Question: Is-there/What regex pattern would match the method declarations (including the return types and parameters) of the string below using C#'s Regular Expressions library? 问题:使用C#的正则表达式库,是否/哪种正则表达式模式与下面的字符串的方法声明(包括返回类型和参数)匹配?
string testing = @"
using System;
using System.Collections.Generic;
using System.Linq;
using System.Text;
using System.Threading.Tasks;
namespace ConsoleApplication1
{
public interface Service
{
int Test1(int a);
int Test2(int a, int b);
int Test3(
int a,
int b);
int Test4(out int a);
}
}
";
The regex pattern I desire should make four matches: 我希望的正则表达式模式应该匹配四个:
Solution Attempt: Here is possibly the closest I have come to a regex solution thus far: 解决方案尝试:这可能是到目前为止我最接近的正则表达式解决方案:
string WhiteSpacePattern = @"\s+";
string PossibleWhiteSpacePattern = @"\s*";
string CsharpWordPattern = @"[a-zA-Z_]+";
string ParenthesesPattern = @"[(][\s\S]*?[)]";
string DoubleCsharpWordPattern = CsharpWordPattern + WhiteSpacePattern + CsharpWordPattern;
string MethodDeclarationPattern =
DoubleCsharpWordPattern +
PossibleWhiteSpacePattern +
ParenthesesPattern;
Pattern usage example: 模式用法示例:
MatchCollection tests = Regex.Matches(testing, MethodDeclarationPattern);
The individual patterns work perfectly (CsharpWordPattern, ParenthesesPattern, WhiteSpacePattern, and PossibleWhiteSpacePattern). 各个模式可以完美地工作(CsharpWordPattern,括号模式,WhiteSpacePattern和可能的WhiteSpacePattern)。 However, when I put them altogether into a single pattern (MethodDeclarationPattern), the full pattern is failing.

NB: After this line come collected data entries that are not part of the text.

theorem pdState_pdStarted (s : State) (d op : Nat) : pdState (pdStarted s d op) d = pdState s d := by
  rw [pdStarted, pdState_setPdRun, pdState_wb_apart _ _ _ rfl (by decide), pdState_wf_apart s _ _ rfl (by decide)]

theorem pdRun_pdStarted (s : State) (d op : Nat) : pdRun (pdStarted s d op) d = { pdRun s d with op := op } := pdRun_setPdRun_same ..

theorem pdStarted_sameBut (s : State) (d op : Nat) : SameBut [.regs, .pctl] s (pdStarted s d op) :=
  (((wf_sameBut s _ _ _).mono (by decide)).and (wb_sameBut _ _ _ _)).and (setPdRun_sameBut _ _ _)

theorem regsBut_pdStarted (s : State) (d op : Nat) : RegsBut [pctlPd d] s (pdStarted s d op) :=
  ((regsBut_wf s _ _ _).and (regsBut_wb _ _ _ _)).and (regsBut_setPdRun _ _ _)

theorem rb_busy_pdStarted (s : State) (d op : Nat) : rb (pdStarted s d op) (pctlPd d) pctlPdBUSY = true := by
  rw [pdStarted, rb_setPdRun, rb_wb_same _ _ _ _ rfl]

theorem rf_last_pdStarted (s : State) (d op : Nat) : rf (pdStarted s d op) (pctlPd d) pctlPdLAST = 0 := by
  rw [pdStarted, rf_setPdRun, rf_wb, rf_wf_apart _ _ _ _ _ rfl rfl (by decide)]
  exact rf_wf_same s _ _ _ rfl

theorem pdStarted_eq (s : State) (d op : Nat) : pdStarted s d op =
    setPdRun (wb (wf s (pctlPd d) pctlPdLAST 0) (pctlPd d) pctlPdBUSY true) d { pdRun s d with op := op } := rfl

theorem pdStart_off {s : State} {d op : Nat} (hst : pdState s d = 0) :
    pdStart s d op = setPdRun (pdStarted s d op) d { pdRun s d with op := op, ph := 1 } := by
  have hrun := pdRun_pdStarted s d op
  have hst' := (pdState_pdStarted s d op).trans hst
  simp only [pdStart, ← pdStarted_eq, hst', hrun]

theorem pdStart_on {s : State} {d op : Nat} (hst : pdState s d = 2) (hop : op ≤ 5) :
    pdStart s d op = pdFence (pdStarted s d op) d := by
  have hst' := (pdState_pdStarted s d op).trans hst
  have hno : (op = 6 || op = 7) = false := by simp; omega
  simp only [pdStart, ← pdStarted_eq, hst', hno, Bool.false_eq_true, if_false]

theorem pdWaitsU_mem {d : Nat} (h : memDomain d = true) (s : State) : pdWaitsU s d = false := by
  have hd := memDomain_cases h
  have h44 : (d == 44) = false := by simp; omega
  have h54 : (d == 54) = false := by simp; omega
  simp [pdWaitsU, h44, h54]

theorem pdStart_forced {s : State} {d op : Nat} (hst : pdState s d = 2) (hmem : memDomain d = true) (hop : op = 6 ∨ op = 7) :
    pdStart s d op = pdForce (pdStarted s d op) d := by
  have hst' := (pdState_pdStarted s d op).trans hst
  have hyes : (op = 6 || op = 7) = true := by simpa using hop
  simp only [pdStart, ← pdStarted_eq, hst', hyes, if_true, pdWaitsU_mem hmem, Bool.false_eq_true, if_false]

theorem pdFence_mem {d : Nat} (h : memDomain d = true) (s : State) :
    pdFence s d = setPdRun (wf s (pctlPd d) pctlPdSTATE 3) d { pdRun s d with ph := 4, at_ := s.port } := by
  simp only [pdFence, setPdState_mem h, drainBegin_mem h]
  rfl

/-! What a request comes to. -/

section
variable {s : State} {q : Req} {d : Fin 56} {p : Instr × Nat}

theorem pdOp_refused (hrun : pdRun s d.val = PdRun.idle) (hseq : s.pctl.seq = 0) (hq : holdsType s q otPctl = true)
    (hp : p ∈ pdOps q d) (h2 : p.2 = 2) (hmem : memDomain d.val = false) :
    Runs p.1 s (fun t => t.resp = ⟨0, 0⟩ ∧ rf t (pctlPd d.val) pctlPdLAST = 3 ∧ rb t pctlSts pctlStsPDREF = true ∧
      RegsBut [pctlPd d.val, pctlSts] s t ∧ SameBut [.regs, .resp] s t) := by
  refine ⟨_, pdOps_exec hq hp, ?_⟩
  rw [pdRequest_idle hrun hseq (pdOps_number hp).1, if_pos ⟨h2, hmem⟩]
  refine ⟨rfl, ?_⟩
  rw [rf_respond, rb_respond]
  exact ⟨rf_last_pdRefuse s d.isLt (by decide), rb_wb_same _ _ _ _ rfl, (regsBut_pdRefuse s _ _).and (regsBut_respond _ _ _),
    ((pdRefuse_sameBut s _ _).mono (by decide)).and (respond_sameBut _ _ _)⟩

theorem pdOp_exec (hrun : pdRun s d.val = PdRun.idle) (hseq : s.pctl.seq = 0) (hq : holdsType s q otPctl = true)
    (hp : p ∈ pdOps q d) (hmem : p.2 ≠ 2 ∨ memDomain d.val = true) :
    exec p.1 s = .next (respond (if opIdle p.2 (pdState s d.val) then wb (wf s (pctlPd d.val) pctlPdLAST 0) pctlSts pctlStsPDDONE true
      else if depRefuses s d.val p.2 then pdRefuse s d.val 1 else pdStart s d.val p.2) 0) := by
  have hneg : ¬ (p.2 = 2 ∧ memDomain d.val = false) := fun ⟨h2, hf⟩ => by simp [h2, hf] at hmem
  rw [pdOps_exec hq hp, pdRequest_idle hrun hseq (pdOps_number hp).1, if_neg hneg]

theorem pdOp_nothing (hex : exec p.1 s = .next (respond (wb (wf s (pctlPd d.val) pctlPdLAST 0) pctlSts pctlStsPDDONE true) 0)) :
    Runs p.1 s (fun t => t.resp = ⟨0, 0⟩ ∧ rf t (pctlPd d.val) pctlPdLAST = 0 ∧ rb t pctlSts pctlStsPDDONE = true ∧
      pdState t d.val = pdState s d.val ∧ RegsBut [pctlPd d.val, pctlSts] s t ∧ SameBut [.regs, .resp] s t) := by
  refine ⟨_, hex, rfl, ?_⟩
  rw [rf_respond, rb_respond, pdState_respond]
  refine ⟨?_, rb_wb_same _ _ _ _ rfl, ?_, ?_, ?_⟩
  · rw [(regsBut_wb _ pctlSts pctlStsPDDONE true).rf_eq (pctlPd_notMem_sts d.isLt)]
    exact rf_wf_same _ _ _ _ rfl
  · exact (pdState_wb_sts _ d.isLt _ _).trans (pdState_wf_apart s _ _ rfl (by decide))
  · exact (((regsBut_wf s _ _ _).mono (by simp)).and (regsBut_wb _ _ _ _)).and (regsBut_respond _ _ _)
  · exact (((wf_sameBut s _ _ _).mono (by decide)).and (wb_sameBut _ _ _ _)).and (respond_sameBut _ _ _)

theorem pdOp_dependent (hex : exec p.1 s = .next (respond (pdRefuse s d.val 1) 0)) :
    Runs p.1 s (fun t => t.resp = ⟨0, 0⟩ ∧ rf t (pctlPd d.val) pctlPdLAST = 1 ∧ rb t pctlSts pctlStsPDREF = true ∧
      pdState t d.val = pdState s d.val ∧ RegsBut [pctlPd d.val, pctlSts] s t ∧ SameBut [.regs, .resp] s t) := by
  refine ⟨_, hex, rfl, ?_⟩
  rw [rf_respond, rb_respond, pdState_respond]
  exact ⟨rf_last_pdRefuse s d.isLt (by decide), rb_wb_same _ _ _ _ rfl, pdState_pdRefuse s d.isLt _,
    (regsBut_pdRefuse s _ _).and (regsBut_respond _ _ _), ((pdRefuse_sameBut s _ _).mono (by decide)).and (respond_sameBut _ _ _)⟩

theorem pdOp_off (hex : exec p.1 s = .next (respond (pdStart s d.val p.2) 0)) (hrun : pdRun s d.val = PdRun.idle) (hst : pdState s d.val = 0) :
    Runs p.1 s (fun t => t.resp = ⟨0, 0⟩ ∧ pdState t d.val = 0 ∧ pdRun t d.val = ⟨p.2, 1, 0, 0⟩ ∧ rb t (pctlPd d.val) pctlPdBUSY = true ∧
      rf t (pctlPd d.val) pctlPdLAST = 0 ∧ RegsBut [pctlPd d.val] s t ∧ SameBut [.regs, .pctl, .resp] s t) := by
  refine ⟨_, hex, rfl, ?_⟩
  rw [pdStart_off hst, rf_respond, rb_respond, pdState_respond, pdRun_respond, rb_setPdRun, rf_setPdRun, pdState_setPdRun]
  refine ⟨(pdState_pdStarted s _ _).trans hst, ?_, rb_busy_pdStarted s _ _, rf_last_pdStarted s _ _,
    ((regsBut_pdStarted s _ _).and (regsBut_setPdRun _ _ _)).and (regsBut_respond _ _ _),
    (((pdStarted_sameBut s _ _).mono (by decide)).and (setPdRun_sameBut _ _ _)).and (respond_sameBut _ _ _)⟩
  rw [hrun]
  exact pdRun_setPdRun_same ..

theorem pdOp_drains (hex : exec p.1 s = .next (respond (pdStart s d.val p.2) 0)) (hrun : pdRun s d.val = PdRun.idle) (hst : pdState s d.val = 2)
    (hmem : memDomain d.val = true) (hop : p.2 ≤ 5) :
    Runs p.1 s (fun t => t.resp = ⟨0, 0⟩ ∧ pdState t d.val = 3 ∧ pdRun t d.val = ⟨p.2, 4, s.port, 0⟩ ∧ rb t (pctlPd d.val) pctlPdBUSY = true ∧
      (∀ j, memRd t j = memRd s j) ∧ RegsBut [pctlPd d.val] s t ∧ SameBut [.regs, .pctl, .resp] s t) := by
  refine ⟨_, hex, rfl, ?_⟩
  have hport : (pdStarted s d.val p.2).port = s.port := pdStarted_sameBut s _ _ .port (by decide)
  rw [pdStart_on hst hop, pdFence_mem hmem, pdRun_pdStarted, hrun, hport]
  have hsame : SameBut [.regs, .pctl, .resp] s (respond (setPdRun (wf (pdStarted s d.val p.2) (pctlPd d.val) pctlPdSTATE 3) d.val ⟨p.2, 4, s.port, 0⟩) 0) :=
    ((((pdStarted_sameBut s _ _).mono (by decide)).and (wf_sameBut _ _ _ _)).and (setPdRun_sameBut _ _ _)).and (respond_sameBut _ _ _)
  refine ⟨?_, ?_, ?_, hsame.memRd_eq (by decide),
    (((regsBut_pdStarted s _ _).and (regsBut_wf _ _ _ _)).and (regsBut_setPdRun _ _ _)).and (regsBut_respond _ _ _), hsame⟩
  · exact pdState_wf (pdStarted s d.val p.2) _ (by decide)
  · exact pdRun_setPdRun_same ..
  · exact (rb_wf_apart (pdStarted s d.val p.2) _ _ _ _ rfl rfl (by decide)).trans (rb_busy_pdStarted s _ _)

end

/-- Domain d is reset as a wake from OFF does and is ON again (R474). -/
theorem pdPerform_reset {s : State} {d : Nat} (hd : d < 56) (hmem : memDomain d = true) (hop : (pdRun s d).op = 4 ∨ (pdRun s d).op = 6) :
    PdEnded d 2 (pdPerform s d) ∧ (∀ a, wakesWith d a = false → a ≠ pctlPd d → a ≠ pctlSts → rd (pdPerform s d) a = rd s a) ∧
      SameBut [.regs, .pctl] s (pdPerform s d) := by
  have heq : pdPerform s d = pdComplete (wf (pdReset (wf s (pctlPd d) pctlPdSTATE 4) d) (pctlPd d) pctlPdSTATE 2) d := by
    unfold pdPerform
    obtain h | h := hop <;> simp only [h, setPdState_mem hmem]
  have hreset := pdReset_mem_sameBut hmem (wf s (pctlPd d) pctlPdSTATE 4)
  have hrun : pdRun (wf (pdReset (wf s (pctlPd d) pctlPdSTATE 4) d) (pctlPd d) pctlPdSTATE 2) d = pdRun s d :=
    pdRun_congr (hreset .pctl (by decide)) d
  have h0 : (pdRun (wf (pdReset (wf s (pctlPd d) pctlPdSTATE 4) d) (pctlPd d) pctlPdSTATE 2) d).op ≠ 0 := by rw [hrun]; omega
  have h8 : (pdRun (wf (pdReset (wf s (pctlPd d) pctlPdSTATE 4) d) (pctlPd d) pctlPdSTATE 2) d).op < 8 := by rw [hrun]; omega
  rw [heq]
  refine ⟨?_, fun a hwake hpd hsts => ?_, ?_⟩
  · have hend := pdComplete_ended hd h0 h8
    rwa [pdState_wf _ _ (by decide)] at hend
  · rw [regsBut_pdComplete h0 h8 a (by simp [hpd, hsts]), rd_wf_other _ _ _ hpd, rd_pdReset_mem hmem _ hwake, rd_wf_other _ _ _ hpd]
  · exact ((((wf_sameBut s _ _ _).mono (by decide)).and hreset).and (wf_sameBut _ _ _ _)).and (pdComplete_sameBut h0 h8)

theorem pdPerform_off {s : State} {d : Nat} (hop : (pdRun s d).op = 3 ∨ (pdRun s d).op = 7) : pdPerform s d = powerDown s d := by
  unfold pdPerform
  obtain h | h := hop <;> simp only [h]

theorem pdPerform_retain {s : State} {d : Nat} (hd : d < 56) (hmem : memDomain d = true) (hop : (pdRun s d).op = 2) :
    PdEnded d 5 (pdPerform s d) ∧ RegsBut [pctlPd d, pctlSts] s (pdPerform s d) ∧ SameBut [.regs, .pctl] s (pdPerform s d) := by
  have heq : pdPerform s d = pdComplete (wf s (pctlPd d) pctlPdSTATE 5) d := by
    unfold pdPerform
    simp only [hop, setPdState_mem hmem]
  have h0 : (pdRun (wf s (pctlPd d) pctlPdSTATE 5) d).op ≠ 0 := by
    show (pdRun s d).op ≠ 0
    omega
  have h8 : (pdRun (wf s (pctlPd d) pctlPdSTATE 5) d).op < 8 := by
    show (pdRun s d).op < 8
    omega
  rw [heq]
  refine ⟨?_, ((regsBut_wf s _ _ _).mono (by simp)).and (regsBut_pdComplete h0 h8),
    ((wf_sameBut s _ _ _).mono (by decide)).and (pdComplete_sameBut h0 h8)⟩
  have hend := pdComplete_ended hd h0 h8
  rwa [pdState_wf _ _ (by decide)] at hend

theorem unitDrained_mem {s : State} {d : Nat} (hmem : memDomain d = true) (h : pdHmp s d = false) : unitDrained s d = true := by
  have hw := pdWaitsU_mem hmem s
  obtain ⟨h1, h2⟩ | ⟨h1, h2⟩ := memDomain_cases hmem <;> interval_cases d <;> simp [unitDrained, hw, h, coreOfPd]


/-! Forced requests and drains of memory domains. -/

section
variable {s : State} {q : Req} {d : Fin 56} {p : Instr × Nat}

theorem pdOp_forced (hex : exec p.1 s = .next (respond (pdStart s d.val p.2) 0)) (hst : pdState s d.val = 2) (hmem : memDomain d.val = true)
    (hop : p.2 = 6 ∨ p.2 = 7) (hout : s.ports.out = []) (htorn : ∀ y ∈ s.ports.torn, y.2.1 ≠ d.val) :
    ∃ x, exec p.1 s = .next (respond (pdPerform (withPorts (pdStarted s d.val p.2) x) d.val) 0) := by
  have hd := memDomain_cases hmem
  have hports : (pdStarted s d.val p.2).ports = s.ports := pdStarted_sameBut s _ _ .ports (by decide)
  obtain ⟨x, hx⟩ := pdForce_quiet (s := pdStarted s d.val p.2) (d := d.val) (by rw [hports, hout]) (by rwa [hports])
    (by omega) (by omega) (by omega)
  exact ⟨x, by rw [hex, pdStart_forced hst hmem hop, hx]⟩

theorem pdOp_resets (hex : exec p.1 s = .next (respond (pdStart s d.val p.2) 0)) (hst : pdState s d.val = 2) (hmem : memDomain d.val = true)
    (hout : s.ports.out = []) (htorn : ∀ y ∈ s.ports.torn, y.2.1 ≠ d.val) (hop : p.2 = 6) :
    Runs p.1 s (fun t => PdEnded d.val 2 t ∧ (∀ j, memRd t j = memRd s j) ∧
      (∀ a, wakesWith d.val a = false → a ≠ pctlPd d.val → a ≠ pctlSts → rd t a = rd s a) ∧ SameBut [.regs, .pctl, .ports, .resp] s t) := by
  obtain ⟨x, hx⟩ := pdOp_forced hex hst hmem (.inl hop) hout htorn
  obtain ⟨hend, hregs, hsame⟩ := pdPerform_reset (s := (withPorts (pdStarted s d.val p.2) x)) d.isLt hmem (.inr (by
    rw [pdRun_withPorts, pdRun_pdStarted]
    exact hop))
  have hall : SameBut [.regs, .pctl, .ports, .resp] s (respond (pdPerform (withPorts (pdStarted s d.val p.2) x) d.val) 0) :=
    ((((pdStarted_sameBut s _ _).mono (by decide)).and (withPorts_sameBut _ x)).and hsame).and (respond_sameBut _ _ _)
  refine ⟨_, hx, pdEnded_respond hend _ _, hall.memRd_eq (by decide), fun a hwake hpd hsts => ?_, hall⟩
  rw [rd_respond, hregs a hwake hpd hsts, regsBut_withPorts _ _ a (by simp), regsBut_pdStarted s d.val p.2 a (by simpa using hpd)]

theorem pdOp_forcedOff (hex : exec p.1 s = .next (respond (pdStart s d.val p.2) 0)) (hrun : pdRun s d.val = PdRun.idle) (hst : pdState s d.val = 2)
    (hmem : memDomain d.val = true) (hout : s.ports.out = []) (htorn : ∀ y ∈ s.ports.torn, y.2.1 ≠ d.val) (hop : p.2 = 7) :
    Runs p.1 s (fun t => pdState t d.val = 6 ∧ pdRun t d.val = ⟨7, 5, 0, 0⟩ ∧ PdCleared d.val s t ∧ RegsBut [pctlPd d.val, pctlSts] s t ∧
      SameBut [.regs, .pctl, .ports, .mem, .tags, .msys, .resp] s t) := by
  obtain ⟨x, hx⟩ := pdOp_forced hex hst hmem (.inr hop) hout htorn
  have hstart : pdRun (withPorts (pdStarted s d.val p.2) x) d.val = { PdRun.idle with op := 7 } := by
    rw [pdRun_withPorts, pdRun_pdStarted, hrun, hop]
  rw [pdPerform_off (.inr (by rw [hstart]))] at hx
  have hrd : RegsBut [pctlPd d.val] s (withPorts (pdStarted s d.val p.2) x) :=
    (regsBut_pdStarted s _ _).and (regsBut_withPorts _ _)
  refine ⟨_, hx, ?_, ?_, ?_, ?_, ?_⟩
  · rw [pdState_respond, pdState_powerDown_mem hmem]
  · rw [pdRun_respond, pdRun_powerDown_mem hmem, hstart]
    rfl
  · intro j
    have hj : memRd (pdStarted s d.val p.2) j = memRd s j := (pdStarted_sameBut s _ _).memRd_eq (by decide) j
    rw [← hj, memRd_respond, powerDown_mem_cleared hmem (withPorts (pdStarted s d.val p.2) x) j, memRd_withPorts]
  · exact ((hrd.and (regsBut_powerDown_mem hmem _)).and (regsBut_respond _ _ _)).mono (by simp)
  · exact ((((pdStarted_sameBut s _ _).mono (by decide)).and (withPorts_sameBut _ x)).and (powerDown_mem_sameBut hmem _)).and (respond_sameBut _ _ _)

但是,当我将它们完全放在一个模式(MethodDeclarationPattern)中时,完整模式失败了。
How does MethodDeclarationPattern or my usage example need to be altered so that it will start matching the method declarations in the interface code? 如何更改MethodDeclarationPattern或我的用法示例,以使其开始与接口代码中的方法声明匹配?
To match literal parens, escape them with backslashes: 要匹配文字括号,请使用反斜杠对其进行转义:
string ParenthesesPattern = @"\([\s\S]*?\)";
That regex snippet matches a matched pair of parentheses, with optional whitespace between them. 该正则表达式代码段匹配一对匹配的括号,并且括号之间有可选的空格。 You're putting it at the end of your overall regex.
您将其放在整个正则表达式的末尾。
Your complete concatenated regex looks like this: 您完整的串联正则表达式如下所示:
[a-zA-Z_]+\s+[a-zA-Z_]+\s*[(][\s\S]*?[)]
Identifier, space, identifier, open paren, space, close paren. 标识符,空格,标识符,打开括号,空格,关闭括号。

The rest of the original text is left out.